While these systems are often viewed as solutions to pricing challenges, their success depends entirely on the groundwork laid in strategy, logic, and governance. Systems must follow strategy—never the other way around. Without a clearly defined pricing strategy, it becomes difficult to identify business requirements, leading to frequent changes and resource-intensive implementations. Additionally, misaligned strategy, logic, and governance across an organization require extensive CPQ customization to accommodate varying local approaches. This not only complicates implementation but could result in a system that cannot adequately handle all the organization's requirements.

Lastly, a successful system implementation depends on engaging key stakeholders, such as sales teams, during the requirements definition and solution design phases.

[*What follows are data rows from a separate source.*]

-- ==== Sys2Proof/Machine/Capture.lean ====
section
/-! DEFINITION. The capture agent's actions on an edge buffer (20_memory.md R63, R64, R66, R71, 60_exceptions.md R223). They are the
environment's and no host operations. -/

namespace Sys2Proof.Machine

/-- `MemWrite(i, 4, v)` by the capture agent to buffer `j`: refused inside a borrowed view (20_memory.md R63), a fault where no such entry
exists (20_memory.md R67, log entry 13). A write that is no append is taken wherever it is not refused, whether or not capture is
enabled, and leaves the count: DESIGN CHOICE (log entry 32). -/
def agentWrite (j i : Nat) (v : W32) (s : State) : Host.Outcome State Fault Refusal :=
  if s.cfg.edgeCap ≤ i then .fault (.noSuchEntry i)
  else if inBorrowedView s j i then .refused .borrowedViewWritten
  else .next (setBuffer s j { bufferAt s j with cells := writeEntry (bufferAt s j).cells i v })

/-- The count visible to readers grows by one (20_memory.md R66). -/
def bumpCount (j : Nat) (s : State) : State := setBuffer s j { bufferAt s j with count := (bufferAt s j).count + 1 }

/-- Append a timestamp: the entry is written before the count shows it (20_memory.md R66). A disabled event source appends nothing
(20_memory.md R72) and a full buffer accepts no further edge (60_exceptions.md R223): log entry 12. -/
def agentAppend (j : Nat) (t : W32) (s : State) : Host.Outcome State Fault Refusal :=
  if !(bufferAt s j).capEnabled || decide (s.cfg.edgeCap ≤ (bufferAt s j).count) then .next s
  else andThen (agentWrite j (bufferAt s j).count t s) fun s' => .next (bumpCount j s')

/-- `clear_edge_buffer`: only while capture is disabled and no decoder that is given the buffer is busy (20_memory.md R71). The cleared
buffer holds no entry (log entry 11). -/
def agentClear (j : Nat) (s : State) : Host.Outcome State Fault Refusal :=
  if (bufferAt s j).capEnabled || bufferInUse s j then .refused .bufferClearedUnquiesced
  else .next (setBuffer s j { bufferAt s j with cells := [], count := 0 })

/-- `enable_capture` (20_memory.md R72). -/
def agentEnable (j : Nat) (b : Bool) (s : State) : Host.Outcome State Fault Refusal :=
  .next (setBuffer s j { bufferAt s j with capEnabled := b })

/-- An action of the capture agent on buffer `j`, where that buffer exists. -/
def onBuffer (j : Nat) (f : State → Host.Outcome State Fault Refusal) (s : State) : Host.Outcome State Fault Refusal :=
  if j < s.bufs.length then f s else .refused .noSuchInstance

end Sys2Proof.Machine
end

Their expertise ensures that the systems are aligned with the pricing strategy and address the organization's unique needs, fostering a successful and sustainable implementation.

For further insights on software implementation, refer to our article from Simon-Kucher Engine on launching pricing software successfully.

Summary

Implementing an end-to-end (E2E) offer and quote management solution requires a holistic approach that balances scalability with local market needs. Critical trade-off decisions must focus on identifying the smallest common denominator rather than focusing on differences, allowing businesses to build a flexible platform tailored to specific archetypes.

This strong foundation ensures business requirements can be accurately derived, enabling the selection and implementation of a system that fully supports organizational goals. Selecting the right software solution is complex, as there is no one-size-fits-all solution. Companies must evaluate whether a single software or multiple integrated solutions best suit their needs. A business-first approach minimizes implementation risks and ensures that the selected solution effectively drives pricing excellence.

Post-implementation, continuous measurement, analysis, and monitoring are essential to refine strategy, logic, governance, and systems. This ongoing process helps companies align with evolving needs, sustain value, and achieve long-term pricing success.